The rest of the code (with the exception of the assignment f=.) is a fork.
It breaks down like this: [ #&.|: #

If a is our input string the calculation will be 3 # a (we'll call this result x), then 3 [ a (we'll call this result y) then y #&.|: x.

3 # a just makes three copies of every member of a. Copy verb documentation
This turns

ab
cd

into

aaabbb
cccddd

3 [ a just returns 3. Left verb documentation

Finally y #&.|: x is y copy under transpose x. The # works as before, but the &.|: tells J to transpose the input first and then transpose it back when it's finished. Under conjunction documentation, transpose verb documentation.

The transpose turns

aaabbb
cccddd

into

ac
ac
ac
bd
bd
bd

then the copy changes it to

aaaccc
aaaccc
aaaccc
bbbddd
bbbddd
bbbddd

and transposing it back gives you

aaabbb
aaabbb
aaabbb
cccddd
cccddd
cccddd

Python 3 - 84

Not the shortest but a different answer nonetheless. An interesting one-liner.

n=int(input())
for i in eval(input()):print(((''.join(j*n for j in i)+'\n')*n)[:-1])

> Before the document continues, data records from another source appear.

-- ==== Sys2Proof/Certificates/Slice0/Obligations.lean ====
section
/-! DEFINITION. The statements for the provers, and the words they are made in.

A statement about an instruction says what `exec` does from a state whose `PC` is already past the instruction
(40_step_cycle.md R92); the statements about `step` say what is around it. -/

namespace Sys2Proof.Claims

open Machine Safety

/-! ## Words for frames -/

/-- The parts of the state a frame names. `fault` is the step's result together with the record of faults. -/
inductive Part where
  | mem | v | i | pc | stack | sp | dt | st | disp | key | fault | draws
  deriving DecidableEq, Repr

/-- Every part not in `W` is in `t` as in `s`; memory byte by byte. -/
def unchangedBut (W : List Part) (s t : State) : Prop :=
  (Part.mem ∉ W → ∀ a, t.mem.read a = s.mem.read a) ∧
  (Part.v ∉ W → ∀ r, t.reg r = s.reg r) ∧
  (Part.i ∉ W → t.i = s.i) ∧
  (Part.pc ∉ W → t.pc = s.pc) ∧
  (Part.stack ∉ W → t.stack = s.stack) ∧
  (Part.sp ∉ W → t.sp = s.sp) ∧
  (Part.dt ∉ W → t.dt = s.dt) ∧
  (Part.st ∉ W → t.st = s.st) ∧
  (Part.disp ∉ W → t.disp = s.disp) ∧
  (Part.key ∉ W → t.key = s.key) ∧
  (Part.fault ∉ W → t.result = s.result ∧ t.faults = s.faults) ∧
  (Part.draws ∉ W → t.draws = s.draws)

/-- The instruction faults: the fault is the step's result, it is recorded, and every other part is unchanged. -/
def faultsWith (f : Fault) (s t : State) : Prop :=
  t.result = some f ∧ t.faults = f :: s.faults ∧ unchangedBut [.fault] s t

/-- The parts an instruction may write (the frame rules R113, R131, R137, R145, R158, R172). -/
def footprint : Instr → List Part
  | .cls => [.disp]
  | .ret => [.pc, .sp, .fault]
  | .jpAddr _ => [.pc]
  | .callAddr _ => [.pc, .sp, .stack, .fault]
  | .seByte _ _ => [.pc]
  | .sneByte _ _ => [.pc]
  | .seReg _ _ _ => [.pc]
  | .ldByte _ _ => [.v]
  | .addByte _ _ => [.v]
  | .ldReg _ _ => [.v]
  | .orReg _ _ => [.v]
  | .andReg _ _ => [.v]
  | .xorReg _ _ => [.v]
  | .addReg _ _ => [.v]
  | .subReg _ _ => [.v]
  | .shr _ _ => [.v]
  | .subn _ _ => [.v]
  | .shl _ _ => [.v]
  | .sneReg _ _ _ => [.pc]
  | .ldI _ => [.i]
  | .jpV0 _ => [.pc]
  | .rnd _ _ => [.v, .draws]
  | .drw _ _ _ => [.disp, .v, .fault]
  | .skp _ => [.pc, .fault]
  | .sknp _ => [.pc, .fault]
  | .ldVxDT _ => [.v]
  | .ldVxK _ => [.v, .pc]
  | .ldDTVx _ => [.dt]
  | .ldSTVx _ => [.st]
  | .addI _ => [.i]
  | .ldF _ => [.i]
  | .ldB _ => [.mem, .fault]
  | .storeRegs _ => [.mem, .fault]
  | .loadRegs _ => [.v, .fault]

/-- The instruction writes `VF` as a flag (10_state.md R24). -/
def writesFlag : Instr → Bool
  | .addReg _ _ => true
  | .subReg _ _ => true
  | .subn _ _ => true
  | .shr _ _ => true
  | .shl _ _ => true
  | .drw _ _ _ => true
  | _ => false

/-- The instruction names register `r` as an ordinary destination. -/
def namesDestination (r : Fin 16) : Instr → Bool
  | .ldByte x _ => r == x
  | .addByte x _ => r == x
  | .ldReg x _ => r == x
  | .orReg x _ => r == x
  | .andReg x _ => r == x
  | .xorReg x _ => r == x
  | .addReg x _ => r == x
  | .subReg x _ => r == x
  | .subn x _ => r == x
  | .shr x _ => r == x
  | .shl x _ => r == x
  | .rnd x _ => r == x
  | .ldVxDT x => r == x
  | .ldVxK x => r == x
  | .loadRegs x => decide (r ≤ x)
  | _ => false
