-- ==== Sys2Proof/Tests/Slice0.lean ====
section
/-! SUPPORT. The model's own tests, and one witness for the hypotheses of each statement.

Expected results come from spec/95_test_vectors.md, whose sections the comments name, or by hand from the rule named.
A vector's start state is the reset state with its opcode at 0x200 and the named fields changed. -/

namespace Sys2Proof.Tests

open Machine Safety Claims

/-! ## Small states -/

/-- The reset state with the opcode at 0x200. -/
def prog (op : Word) : State := State.reset.withFetchWord 16 op.toNat

/-- The registers named, set. -/
def withRegs (l : List (Fin 16 × Byte)) (s : State) : State := l.foldl (fun t p => t.setReg p.1 p.2) s

/-- Bytes placed in memory. -/
def withBytes (a : Nat) (bs : List Byte) (s : State) : State := { s with mem := s.mem.writeFrom a bs }

/-- The state after one step. -/
def after (s : State) : State :=
  match step s with
  | .next t => t
  | .fault _ => s
  | .refused _ => s

/-- The cells of the grid's top left corner, row by row, of a given size. -/
def corner (w h : Nat) (s : State) : List (List Bool) :=
  (List.range h).map fun py => (List.range w).map fun px => s.disp.cell px py

/-- The bytes of memory at `a .. a+n-1`. -/
def bytesAt (a n : Nat) (s : State) : List Byte := s.mem.readFrom a n

/-! ## WellFormed (30_encoding.md R77) -/

/-- The two checks refuse a low nibble that is not 0. -/
theorem test_wellFormed_refuses :
    Instr.wellFormed (.seReg 1 2 7) = false ∧ Instr.wellFormed (.sneReg 10 11 15) = false := by decide

/-- The canonical forms pass, and for the shifts every `y` does. -/
theorem test_wellFormed_accepts :
    Instr.wellFormed (.seReg 1 2 0) = true ∧ Instr.wellFormed (.sneReg 10 11 0) = true ∧
    Instr.wellFormed (.shr 1 2) = true ∧ Instr.wellFormed (.shl 1 0) = true := by decide

/-! ## Decode: words written out bit by bit from R76 and R72, the opcode read in both directions -/

/-- The word decodes to the instruction, and the instruction encodes to the word. -/
abbrev means (op : Word) (i : Instr) : Prop := decodeOp op = .ok i ∧ encode i = op

theorem test_decode_display_return :
    means 0b0000000011100000 .cls ∧ means 0b0000000011101110 .ret ∧
    means 0b1101000100100101 (.drw 1 2 5) := by decide

theorem test_decode_control :
    means 0b0001101010111100 (.jpAddr 0xABC) ∧ means 0b0010101010111100 (.callAddr 0xABC) ∧
    means 0b1011000100100011 (.jpV0 0x123) ∧
    means 0b0011101001000010 (.seByte 10 0x42) ∧ means 0b0100101001000010 (.sneByte 10 0x42) ∧
    means 0b0101000100100000 (.seReg 1 2 0) ∧ means 0b0101000100100111 (.seReg 1 2 7) ∧
    means 0b1001101010111111 (.sneReg 10 11 15) := by decide

theorem test_decode_arithmetic :
    means 0b0110101000101100 (.ldByte 10 0x2C) ∧ means 0b0111000110000000 (.addByte 1 0x80) ∧
    means 0b1000000100100000 (.ldReg 1 2) ∧ means 0b1000000100100001 (.orReg 1 2) ∧
    means 0b1000000100100010 (.andReg 1 2) ∧ means 0b1000000100100011 (.xorReg 1 2) ∧
    means 0b1000000100100100 (.addReg 1 2) ∧ means 0b1000000100100101 (.subReg 1 2) ∧
    means 0b1000000100100110 (.shr 1 2) ∧ means 0b1000000100100111 (.subn 1 2) ∧
    means 0b1000000100101110 (.shl 1 2) := by decide

theorem test_decode_random : means 0b1100001100001111 (.rnd 3 0x0F) := by decide

theorem test_decode_timer_key :
    means 0b1110000010011110 (.skp 0) ∧ means 0b1110000110100001 (.sknp 1) ∧
    means 0b1111010000000111 (.ldVxDT 4) ∧ means 0b1111001100001010 (.ldVxK 3) ∧
    means 0b1111001100010101 (.ldDTVx 3) ∧ means 0b1111000000011000 (.ldSTVx 0) := by decide

theorem test_decode_index :
    means 0b1010000100100011 (.ldI 0x123) ∧ means 0b1111001000011110 (.addI 2) ∧
    means 0b1111000000101001 (.ldF 0) ∧ means 0b1111000000110011 (.ldB 0) ∧
    means 0b1111001001010101 (.storeRegs 2) ∧ means 0b1111000101100101 (.loadRegs 1) := by decide

/-- The word decodes to nothing. -/
abbrev refused (op : Word) (r : Reject) : Prop := decodeOp op = .error r

/-- Section 2.1: undefined opcodes of group 0, SYS and SCHIP encodings among them. -/
theorem test_decode_undefined_group0 :
    refused 0x0000 .undefinedGroup0 ∧ refused 0x00E1 .undefinedGroup0 ∧ refused 0x01E0 .undefinedGroup0 ∧
    refused 0x0123 .undefinedGroup0 ∧ refused 0x00FD .undefinedGroup0 ∧ refused 0x00C1 .undefinedGroup0 :=
  ⟨rfl, rfl, rfl, rfl, rfl, rfl⟩

/-- Section 2.1: undefined opcodes of groups 8, E and F. -/
theorem test_decode_undefined_others :
    refused 0x8128 .undefinedGroup8 ∧ refused 0x812D .undefinedGroup8 ∧ refused 0x812F .undefinedGroup8 ∧
    refused 0xE19F .undefinedGroupE ∧ refused 0xE000 .undefinedGroupE ∧
    refused 0xF100 .undefinedGroupF ∧ refused 0xF030 .undefinedGroupF ∧ refused 0xFFFF .undefinedGroupF :=
  ⟨rfl, rfl, rfl, rfl, rfl, rfl, rfl, rfl⟩

/-- The host's form of the decoder: the word's bits as numbered in spec/opcode_table.json. -/
theorem test_decodeTableWord :
    decodeTableWord 16 0xD125 = some (.drw 1 2 5) ∧ decodeTableWord 16 0x00EE = some .ret ∧
    decodeTableWord 16 0x0000 = none := by decide

/-! ## Reset and the font (10_state.md R40, R41) -/

theorem test_reset_font :
    bytesAt 0x19 5 State.reset = [0xF0, 0x80, 0xF0, 0x10, 0xF0] ∧
    bytesAt 0x4B 6 State.reset = [0xF0, 0x80, 0xF0, 0x80, 0x80, 0x00] ∧ font.length = 80 := by decide

theorem test_reset_fields : State.reset.pc = 0x200 ∧ State.reset.sp = 0 ∧ State.reset.mem = [] := by decide

/-- The canonical form: writing a byte its reset contents removes its entry. -/
theorem test_memory_canonical :
    Memory.write [(0x300, 7)] 0x300 0 = [] ∧ Memory.write [] 0 0xF0 = [] ∧
    Memory.write [(0x300, 7)] 0x200 1 = [(0x200, 1), (0x300, 7)] := by decide

/-! ## One step: arithmetic and logic (section 2.2) -/

theorem test_addReg_carries :
    let t := after (withRegs [(0, 0xFF), (1, 0x01)] (prog 0x8014)); t.reg 0 = 0x00 ∧ t.reg 1 = 0x01 ∧ t.reg 15 = 1 := by decide

theorem test_addReg_flag_last : (after (withRegs [(15, 0xFF), (1, 0x02)] (prog 0x8F14))).reg 15 = 1 := by decide

theorem test_subReg_wraps :
    let t := after (withRegs [(0, 0x01), (1, 0x02)] (prog 0x8015)); t.reg 0 = 0xFF ∧ t.reg 15 = 0 := by decide

theorem test_subReg_equal_clears :
    let t := after (withRegs [(0, 5), (1, 5), (15, 1)] (prog 0x8015)); t.reg 0 = 0 ∧ t.reg 15 = 0 := by decide

theorem test_subn_sets :
    let t := after (withRegs [(0, 0x01), (1, 0x02)] (prog 0x8017)); t.reg 0 = 0x01 ∧ t.reg 15 = 1 := by decide

theorem test_shr_ignores_vy :
    let t := after (withRegs [(0, 0x05), (1, 0xAA)] (prog 0x8016)); t.reg 0 = 0x02 ∧ t.reg 1 = 0xAA ∧ t.reg 15 = 1 := by decide

theorem test_shl_ignores_vy :
    let t := after (withRegs [(0, 0x81), (1, 0xAA)] (prog 0x801E)); t.reg 0 = 0x02 ∧ t.reg 1 = 0xAA ∧ t.reg 15 = 1 := by decide

theorem test_orReg_keeps_flag :
    let t := after (withRegs [(0, 0xF0), (1, 0x0F), (15, 1)] (prog 0x8011)); t.reg 0 = 0xFF ∧ t.reg 15 = 1 := by decide

theorem test_andReg_keeps_flag :
    let t := after (withRegs [(0, 0xF3), (1, 0x3F), (15, 1)] (prog 0x8012)); t.reg 0 = 0x33 ∧ t.reg 15 = 1 := by decide

theorem test_xorReg_into_flag : (after (withRegs [(15, 0x0F), (1, 0xFF)] (prog 0x8F13))).reg 15 = 0xF0 := by decide

theorem test_ldReg : (after (withRegs [(0, 0x11), (1, 0x7E)] (prog 0x8010))).reg 0 = 0x7E := by decide

theorem test_ldByte : (after (prog 0x6A2C)).reg 10 = 0x2C := by decide

theorem test_addByte_wraps_without_flag :
    let t := after (withRegs [(0, 0xFF), (15, 7)] (prog 0x7001)); t.reg 0 = 0 ∧ t.reg 15 = 7 := by decide

/-! ## Control flow (section 2.3) -/

theorem test_jpAddr : (after (prog 0x1ABC)).pc = 0x0ABC := by decide

theorem test_jpV0_past_memory : (after (withRegs [(0, 0xFF)] (prog 0xBFFF))).pc = 0x10FE := by decide

theorem test_callAddr_last_slot :
    let t := after { prog 0x2ABC with sp := 15 }; t.pc = 0x0ABC ∧ t.sp = 16 ∧ t.stack[15] = 0x0202 := by decide

theorem test_callAddr_overflow :
    let t := after { prog 0x2ABC with sp := 16 }
    t.result = some (.stackOverflow 0x2ABC) ∧ t.pc = 0x0202 ∧ t.sp = 16 := by decide

theorem test_ret_keeps_slot :
    let t := after { prog 0x00EE with sp := 1, stack := State.reset.stack.set 0 0x0206 }
    t.pc = 0x0206 ∧ t.sp = 0 ∧ t.stack[0] = 0x0206 := by decide

theorem test_ret_underflow :
    (after (prog 0x00EE)).result = some (.stackUnderflow 0x00EE) ∧
    (after { prog 0x00EE with sp := 17 }).result = some (.stackUnderflow 0x00EE) := by decide

theorem test_seByte :
    (after (withRegs [(10, 0x42)] (prog 0x3A42))).pc = 0x204 ∧ (after (withRegs [(10, 0x43)] (prog 0x3A42))).pc = 0x202 := by decide

theorem test_sneByte :
    (after (withRegs [(10, 0x42)] (prog 0x4A42))).pc = 0x202 ∧ (after (withRegs [(10, 0x43)] (prog 0x4A42))).pc = 0x204 := by decide

theorem test_seReg_ignores_low_nibble : (after (withRegs [(10, 7), (11, 7)] (prog 0x5AB7))).pc = 0x204 := by decide

theorem test_sneReg_ignores_low_nibble : (after (withRegs [(10, 7), (11, 8)] (prog 0x9ABF))).pc = 0x204 := by decide

/-- The fetch vectors: no tick on a fetch fault; an odd `PC` executes. -/
theorem test_fetch_fault :
    let t := after { State.reset with pc := 0x0FFF, dt := 3 }
    t.result = some (.addressFault 0x0FFF) ∧ t.pc = 0x0FFF ∧ t.dt = 3 := by decide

Put in a number first, then the ASCII art as a Python list, e.g.:

C:\Users\User4\Desktop>c:/python33/python.exe golf.py
3
["aabb","bbcc","ccdd"]
aaaaaabbbbbb
aaaaaabbbbbb
aaaaaabbbbbb
bbbbbbcccccc
bbbbbbcccccc
bbbbbbcccccc
ccccccdddddd
ccccccdddddd
ccccccdddddd

GolfScript, 20 characters

n%(~{.{*}+@1/%n+*}+/

Takes all input from STDIN, first line is the scaling factor, the rest the multiline-input. You can try the example online.

Input

3
ab
cd

Output

aaabbb
aaabbb
aaabbb
cccddd
cccddd
cccddd

Code

n%            # Split the input into separate lines
(~            # Take the first line and evaluate (factor)
{             # {...}+/ adds the factor to the code block and loops over
              # the remaining lines (i.e. the factor will be the top of stack
              # for each line of input
   .{         # Same thing, duplicate factor and add it to code block and
              # loop over each character (1/ splits the string into chars)
     *        # multiply single-char string with factor
   }+@1/%
   n+         # Join string by adding a newline
   *          # Multiply the line by the factor (left from the . operation)
}+/

Golfscript, 23 characters

~(:i;n/{{{.}i*}:c%c}%n*

I've decided to write an entire program because it has less overhead than even an anonymous function does:

• ~(:i; - eval the input, then decrement the multiplier, store it as i and discard.
• n/{...}%n* - split by newlines, map each line, join by newlines
  • {...}:c%c, - take a block, apply it on map-each element, then apply it to the whole line.
    • {.}i* - duplicate this element i times

Live demo: http://golfscript.apphb.com/?c=OyciYWJjCmRlZiIzJwp%2BKDppO24ve3t7Ln1pKn06YyVjfSVuKg%3D%3D

Example usage:

;'"abc
def"3'
~(:i;n/{{{.}i*}:c%c}%n*

Haskell, 49 bytes

x=(=<<).replicate
e n=unlines.x n.map(x n).lines

The enlarge function is e, which takes a count and a string, and returns a string:

λ: putStrLn $ e 3 "ab\ncd\n"
aaabbb
aaabbb
aaabbb
cccddd
cccddd
cccddd

GolfScript, 29 characters

{:i;n/{1/:c;{c{i*}/n}i*}/}:f;

This defines a block f, that when called will produce the desired output. It assumes arguments are on the stack (because that's basically how arguments are passed in GolfScript).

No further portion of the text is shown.